Dans un livre concis, à l’écriture fluide et accessible, Laurent Larcher déroule donc le fil de ce compagnonnage tragique entre les deux pays. Entremêlant à la grande Histoire le récit de trois rescapés rwandais, Anne-Clarisse, Étienne et Issa, il expose à « [s]a très chère fille », en 153 pages, les principaux fragments de la politique dévoyée que mena Paris dans ce confetti de l’Afrique des Grands Lacs qui n’avait pourtant jamais fait partie de son empire colonial.

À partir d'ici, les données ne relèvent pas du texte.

theorem State.reg_kept (s : State) (off : Nat) : Reg.Kept pq (State.reg s off) := by
  unfold State.reg
  try dsimp only
  (try split) <;> repeat' with_reducible first | exact reg_ro | assumption | apply State.leafReg_kept | apply State.boughReg_kept | apply State.standReg_kept | apply State.budReg_kept | apply State.storeReg_kept | apply State.trunkReg_kept | apply State.queReg_kept | apply State.pcieReg_kept | apply State.aelReg_kept | apply reg_ite | apply reg_mk | apply kept_ite | apply kept_foldl | fail_if_no_progress (apply kept_upd) | intro _ | split | apply reg_clear | apply reg_write | dsimp only

theorem State.regOf_kept (s : State) (fn off : Nat) : Reg.Kept pq (State.regOf s fn off) := by
  unfold State.regOf
  try dsimp only
  (try split) <;> repeat' with_reducible first | assumption | apply State.vfReg_kept | apply State.reg_kept

theorem State.readReg_kept (s : State) (fn off : Nat) (hs : State.Kept pq s) : KeptSnd pq (State.readReg s fn off) := by
  unfold State.readReg
  repeat' with_reducible first | assumption | apply State.regOf_kept | apply kept_putSome | fail_if_no_progress (apply kept_upd) | apply keptFst_mk | apply keptSnd_mk | apply keptOpt_some | intro _ | split | apply kept_snd | apply reg_clear

theorem State.completeRead_kept (s : State) (len : Nat) (d : DWord) (hs : State.Kept pq s) : State.Kept pq (State.completeRead s len d) := by
  unfold State.completeRead
  repeat' with_reducible first | assumption | apply State.emit_kept | apply kept_putSome | fail_if_no_progress (apply kept_upd)

theorem State.bar0Read_kept (s : State) (a : Bar0Acc) (hs : State.Kept pq s) : State.Kept pq (State.bar0Read s a) := by
  unfold State.bar0Read
  repeat' with_reducible first | assumption | apply State.pciError_kept | apply State.readReg_kept | apply State.completeRead_kept | apply kept_ite | apply keptOpt_some | intro _ | apply kept_fst | apply kept_snd

theorem State.bar0Write_kept (s : State) (a : Bar0Acc) (v : DWord) (hs : State.Kept pq s) : State.Kept pq (State.bar0Write s a v) := by
  unfold State.bar0Write
  repeat' with_reducible first | assumption | apply State.pciError_kept | apply State.regOf_kept | apply kept_ite | apply keptOpt_some | intro _ | apply reg_clear | apply reg_write

theorem execRegisterWrite_kept (acc : Bar0Acc) (v : DWord) (s : State) (hs : State.Kept pq s) (t' : State) (h' : execRegisterWrite acc v s = .next t') : State.Kept pq t' := by
  unfold execRegisterWrite at h'
  cases h'
  repeat' with_reducible first | assumption | apply State.bar0Write_kept | apply kept_ite | apply keptOpt_some | intro _

theorem execRegisterReadClear_kept (acc : Bar0Acc) (s : State) (hs : State.Kept pq s) (t' : State) (h' : execRegisterReadClear acc s = .next t') : State.Kept pq t' := by
  unfold execRegisterReadClear at h'
  cases h'
  repeat' with_reducible first | assumption | apply State.bar0Read_kept | apply kept_ite | apply keptOpt_some | intro _

theorem execLoRegisterRead_kept (off : Nat) (s : State) (hs : State.Kept pq s) (t' : State) (h' : execLoRegisterRead off s = .next t') : State.Kept pq t' := by
  unfold execLoRegisterRead at h'
  cases h'
  repeat' with_reducible first | assumption | apply State.reg_kept | apply State.readReg_kept | apply State.completeRead_kept | apply kept_ite | apply keptOpt_some | intro _ | apply kept_fst | apply kept_snd

theorem execBar0AccessTimeout_kept (acc : Bar0Acc) (isWrite : Bool) (s : State) (hs : State.Kept pq s) (t' : State) (h' : execBar0AccessTimeout acc isWrite s = .next t') : State.Kept pq t' := by
  unfold execBar0AccessTimeout at h'
  cases h'
  repeat' with_reducible first | assumption | apply State.pciError_kept | apply State.completeRead_kept | apply kept_ite | apply keptOpt_some | intro _

end Sys2Proof.Machine
end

« Il est temps de te dire que cette histoire n’est pas terminée, tu vas devoir vivre avec et la transmettre à ton tour à tes enfants, comme nous le faisons pour nos héritages et nos bagages », écrit le journaliste en préambule à l’adresse de cette « très chère fille » qui n’est pas tout à fait la sienne mais qui est bien plus encore. « Mes trois filles ont entre 20 et 24 ans. C’est à elles que je m’adresse ; mais, au-delà, c’est à tous les lycéens et lycéennes en passe de devenir des adultes. »
Violences extrêmes
En 1994, au moment où le génocide débutait sur les collines rwandaises, Laurent Larcher préparait une thèse en histoire à l’École des hautes études en sciences sociales (EHESS), à Paris, tout en enseignant cette matière dans des collèges et lycées. Sa famille avait été doublement marquée par les génocides du XXe siècle : celui des Juifs d’Europe par les nazis et celui des Cambodgiens par les Khmers rouges. « Les violences extrêmes font partie de mon histoire personnelle », dit-il.
Désireux d’agir, sans trop savoir comment, il adresse alors son CV au Secours catholique, qui lui répondra rapidement et l’invitera à apporter son aide à ses équipes au siège parisien de l’ONG, au cours de l’été 1994, alors que l’opération militaire française Turquoise tend à recouvrir d’un voile humanitaire le soutien coupable de Paris au camp des tueurs, jusque dans la défaite.
« J’ai réalisé peu à peu que ceux que nous, Français, étions en train d’aider n’étaient pas les victimes, mais les auteurs du génocide, explique-t-il. En me plongeant dans les archives du Secours catholique, j’ai également pris conscience que des massacres du même type avaient été commis contre les Tutsi dès 1963. » Dans La Croix, il publie alors une tribune où il pose la question de la responsabilité de la communauté internationale dans le génocide, et en particulier de celle de l’Église catholique, qui a longtemps donné sa bénédiction aux régimes rwandais successifs qui commanditaient les pogroms anti-Tutsi.
C’est alors que l’itinéraire de Laurent Larcher bifurque vers le journalisme. Il couvre les crises et les conflits aigus, en indépendant d’abord, puis en rejoignant La Croix au début des années 2000.
« Responsabilités lourdes et accablantes »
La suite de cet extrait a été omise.